Saved entries

theorem State.testStart_without {W : List Part} (s : State) (v : Word) (h : [Part.cmds, .mch, .rdp, .wrp, .mcr, .aens,
    .evc, .log, .out, .regs 7, .regs 8, .regs 9, .regs 15, .regs 20] ⊆ W) :
    (s.testStart v).without W = s.without W := by
  simp only [List.cons_subset, List.nil_subset, and_true] at h
  have e0 := fun (s : State) => State.parkWork_without (W := W) s (by simp only [List.cons_subset, List.nil_subset, and_true, Reg.pwrDomainSeen, Reg.mcrEvent, Reg.prxStatus, Nat.reduceDiv, h])
  have e1 := fun (s : State) (lane n : Nat) (f : Blk → Blk) => State.updBlock_without (W := W) s lane n f (by simp only [List.cons_subset, List.nil_subset, and_true, Reg.pwrDomainSeen, Reg.mcrEvent, Reg.prxStatus, Nat.reduceDiv, h])
  have e2 := fun (s : State) (state reason test failed : Nat) => State.setTest_without (W := W) s state reason test failed (by simp only [List.cons_subset, List.nil_subset, and_true, Reg.pwrDomainSeen, Reg.mcrEvent, Reg.prxStatus, Nat.reduceDiv, h])
  have e3 := fun (s : State) (state reason test failed : Nat) => State.testStatus_without (W := W) s state reason test failed (by simp only [List.cons_subset, List.nil_subset, and_true, Reg.pwrDomainSeen, Reg.mcrEvent, Reg.prxStatus, Nat.reduceDiv, h])
  have e4 := fun (s : State) => State.holdupStart_without (W := W) s (by simp only [List.cons_subset, List.nil_subset, and_true, Reg.pwrDomainSeen, Reg.mcrEvent, Reg.prxStatus, Nat.reduceDiv, h])
  have r5 := fun (x0 : State) (x1 : Mcr) => without_mcr (W := W) x0 x1 (by simp only [h])
  unfold State.testStart
  repeat' (first
    | with_reducible rfl
    | with_reducible refine (e0 _).trans ?_
    | with_reducible refine (e1 _ _ _ _).trans ?_
    | with_reducible refine (e2 _ _ _ _ _).trans ?_
    | with_reducible refine (State.raise_without _ _ _ (by simp only [List.cons_subset, List.nil_subset, and_true, Reg.pwrDomainSeen, Reg.mcrEvent, Reg.prxStatus, Nat.reduceDiv, h])).trans ?_
    | with_reducible refine (State.domainReset_without _ _ _ (by simp only [List.cons_subset, List.nil_subset, and_true, Reg.pwrDomainSeen, Reg.mcrEvent, Reg.prxStatus, Nat.reduceDiv, h])).trans ?_
    | with_reducible refine (e3 _ _ _ _ _).trans ?_
    | with_reducible refine (e4 _).trans ?_
    | with_reducible refine without_if ?_ ?_
    | with_reducible refine (without_foldl (fun t a => ?_) _ _).trans ?_
    | simp only [r5, h])

theorem State.testEnded_without {W : List Part} (s : State) (h : [Part.prx, .rdp, .mcr, .evc, .mlk, .log, .out,
    .regs 5, .regs 13, .regs 15, .regs 20] ⊆ W) :
    (s.testEnded).without W = s.without W := by
  simp only [List.cons_subset, List.nil_subset, and_true] at h
  simp only [State.testEnded, ↓State.acceptArm_without, ↓without_mcr, ↓without_ite, ↓without_foldl, ite_self,
      implies_true, List.cons_subset, List.nil_subset, and_true, and_self, true_and, h]

theorem State.stopTest_without {W : List Part} (s : State) (h : [Part.prx, .mch, .rdp, .mcr, .evc, .mlk, .log, .out,
    .regs 5, .regs 9, .regs 13, .regs 15, .regs 20] ⊆ W) :
    (s.stopTest).without W = s.without W := by
  simp only [List.cons_subset, List.nil_subset, and_true] at h
  unfold State.stopTest
  (repeat' split) <;> simp only [↓State.updDie_without, ↓State.holdupGpio_without, ↓State.testEnded_without,
      ↓State.setTest_without, ↓State.raise_without, ↓without_mcr, Reg.mcrEvent, Nat.reduceDiv, ↓without_ite,
      ↓without_foldl, ite_self, implies_true, List.cons_subset, List.nil_subset, and_true, and_self, true_and, h]

theorem State.testAbort_without {W : List Part} (s : State) (h : [Part.prx, .mch, .rdp, .mcr, .evc, .mlk, .log, .out,
    .regs 5, .regs 9, .regs 13, .regs 15, .regs 20] ⊆ W) :
    (s.testAbort).without W = s.without W := by
  simp only [List.cons_subset, List.nil_subset, and_true] at h
  unfold State.testAbort
  (repeat' split) <;> simp only [↓State.stopTest_without, ↓without_mcr, ↓without_ite, ↓without_foldl, ite_self,
      implies_true, List.cons_subset, List.nil_subset, and_true, and_self, true_and, h]

theorem State.eyesDone_without {W : List Part} (s : State) (h : [Part.mlk, .draw] ⊆ W) :
    (s.eyesDone).without W = s.without W := by
  simp only [List.cons_subset, List.nil_subset, and_true] at h
  simp only [State.eyesDone, ↓State.drawn_without, ↓without_mlk, ↓without_ite, ↓without_foldl, ite_self, implies_true,
      List.cons_subset, List.nil_subset, and_true, and_self, true_and, h]

theorem State.testDone_without {W : List Part} (s : State) (failed : Nat) (h : [Part.prx, .cmds, .mch, .rdp, .mcr,
    .aens, .evc, .mlk, .log, .out, .draw, .regs 5, .regs 9, .regs 13, .regs 15, .regs 20] ⊆ W) :
    (s.testDone failed).without W = s.without W := by
  simp only [List.cons_subset, List.nil_subset, and_true] at h
  unfold State.testDone
  (repeat' split) <;> simp only [↓State.countErr_without, ↓State.mediaErased_without, ↓State.testEnded_without,
      ↓State.setTest_without, ↓State.raise_without, ↓State.eyesDone_without, ↓without_mcr, Reg.mcrEvent,
      Reg.mcrTestFailCnt, Reg.mlkEvent, Nat.reduceDiv, ↓without_ite, ↓without_foldl, ite_self, implies_true,
      List.cons_subset, List.nil_subset, and_true, and_self, true_and, h]

theorem State.holdupDue_without {W : List Part} (s : State) (h : [Part.cmds, .rdp, .wrp, .mcr, .evc, .mlk, .out,
    .regs 8, .regs 9, .regs 13, .regs 15] ⊆ W) :
    (s.holdupDue).without W = s.without W := by
  simp only [List.cons_subset, List.nil_subset, and_true] at h
  simp only [State.holdupDue, ↓State.setTest_without, ↓State.holdupStart_without, ↓State.showHealth_without,
      ↓without_mcr, Reg.mcrHoldupTest, Nat.reduceDiv, ↓without_ite, ↓without_foldl, ite_self, implies_true,
      List.cons_subset, List.nil_subset, and_true, and_self, true_and, h]

theorem State.holdupEnd_without {W : List Part} (s : State) (timeUs endCode : Nat) (h : [Part.cmds, .rdp, .wrp, .mcr,
    .evc, .mlk, .log, .out, .regs 8, .regs 9, .regs 13, .regs 15, .regs 20] ⊆ W) :
    (s.holdupEnd timeUs endCode).without W = s.without W := by
  simp only [List.cons_subset, List.nil_subset, and_true] at h
  unfold State.holdupEnd
  (repeat' split) <;> simp only [↓State.raiseLog_without, ↓State.countErr_without, ↓State.setNum_without,
      ↓State.setBit_without, ↓State.holdupGpio_without, ↓State.setTest_without, ↓State.raise_without,
      ↓State.when_without, ↓State.showHealth_without, ↓without_mcr, Reg.mcrEvent, Reg.mcrTestFailCnt,
      Reg.mcrHoldupLoad, Reg.mcrHoldupMin, Reg.mcrHoldupCap, Reg.mcrStatus, Nat.reduceDiv, ↓without_ite,
      ↓without_foldl, ite_self, implies_true, List.cons_subset, List.nil_subset, and_true, and_self, true_and, h]

theorem State.holdupCancel_without {W : List Part} (s : State) (h : [Part.mcr, .out] ⊆ W) :
    (s.holdupCancel).without W = s.without W := by
  simp only [List.cons_subset, List.nil_subset, and_true] at h
  simp only [State.holdupCancel, ↓State.holdupGpio_without, ↓without_mcr, ↓without_ite, ↓without_foldl, ite_self,
      implies_true, List.cons_subset, List.nil_subset, and_true, and_self, true_and, h]

theorem State.dailyPoint_without {W : List Part} (s : State) (lane : Nat) (h : [Part.mch] ⊆ W) :
    (s.dailyPoint lane).without W = s.without W := by
  simp only [List.cons_subset, List.nil_subset, and_true] at h
  simp only [State.dailyPoint, ↓State.updDie_without, ↓without_ite, ↓without_foldl, ite_self, implies_true,
      List.cons_subset, List.nil_subset, and_true, and_self, true_and, h]

theorem State.forecast_without {W : List Part} (s : State) (slowPpm : Nat) (h : [Part.mch, .mcr, .evc, .regs 9,
    .regs 15] ⊆ W) :
    (s.forecast slowPpm).without W = s.without W := by
  simp only [List.cons_subset, List.nil_subset, and_true] at h
  simp only [State.forecast, ↓State.dailyPoint_without, ↓State.raise_without, ↓without_mcr, Reg.mcrEvent,
      Reg.mcrHoldupMin, Nat.reduceDiv, ↓without_ite, ↓without_foldl, ite_self, implies_true, List.cons_subset,
      List.nil_subset, and_true, and_self, true_and, h]

end Sys2Proof.Machine
end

=== Problem ===
Your reply is one number: how many lines of the records above contain the word "split".

=== Task answer ===
4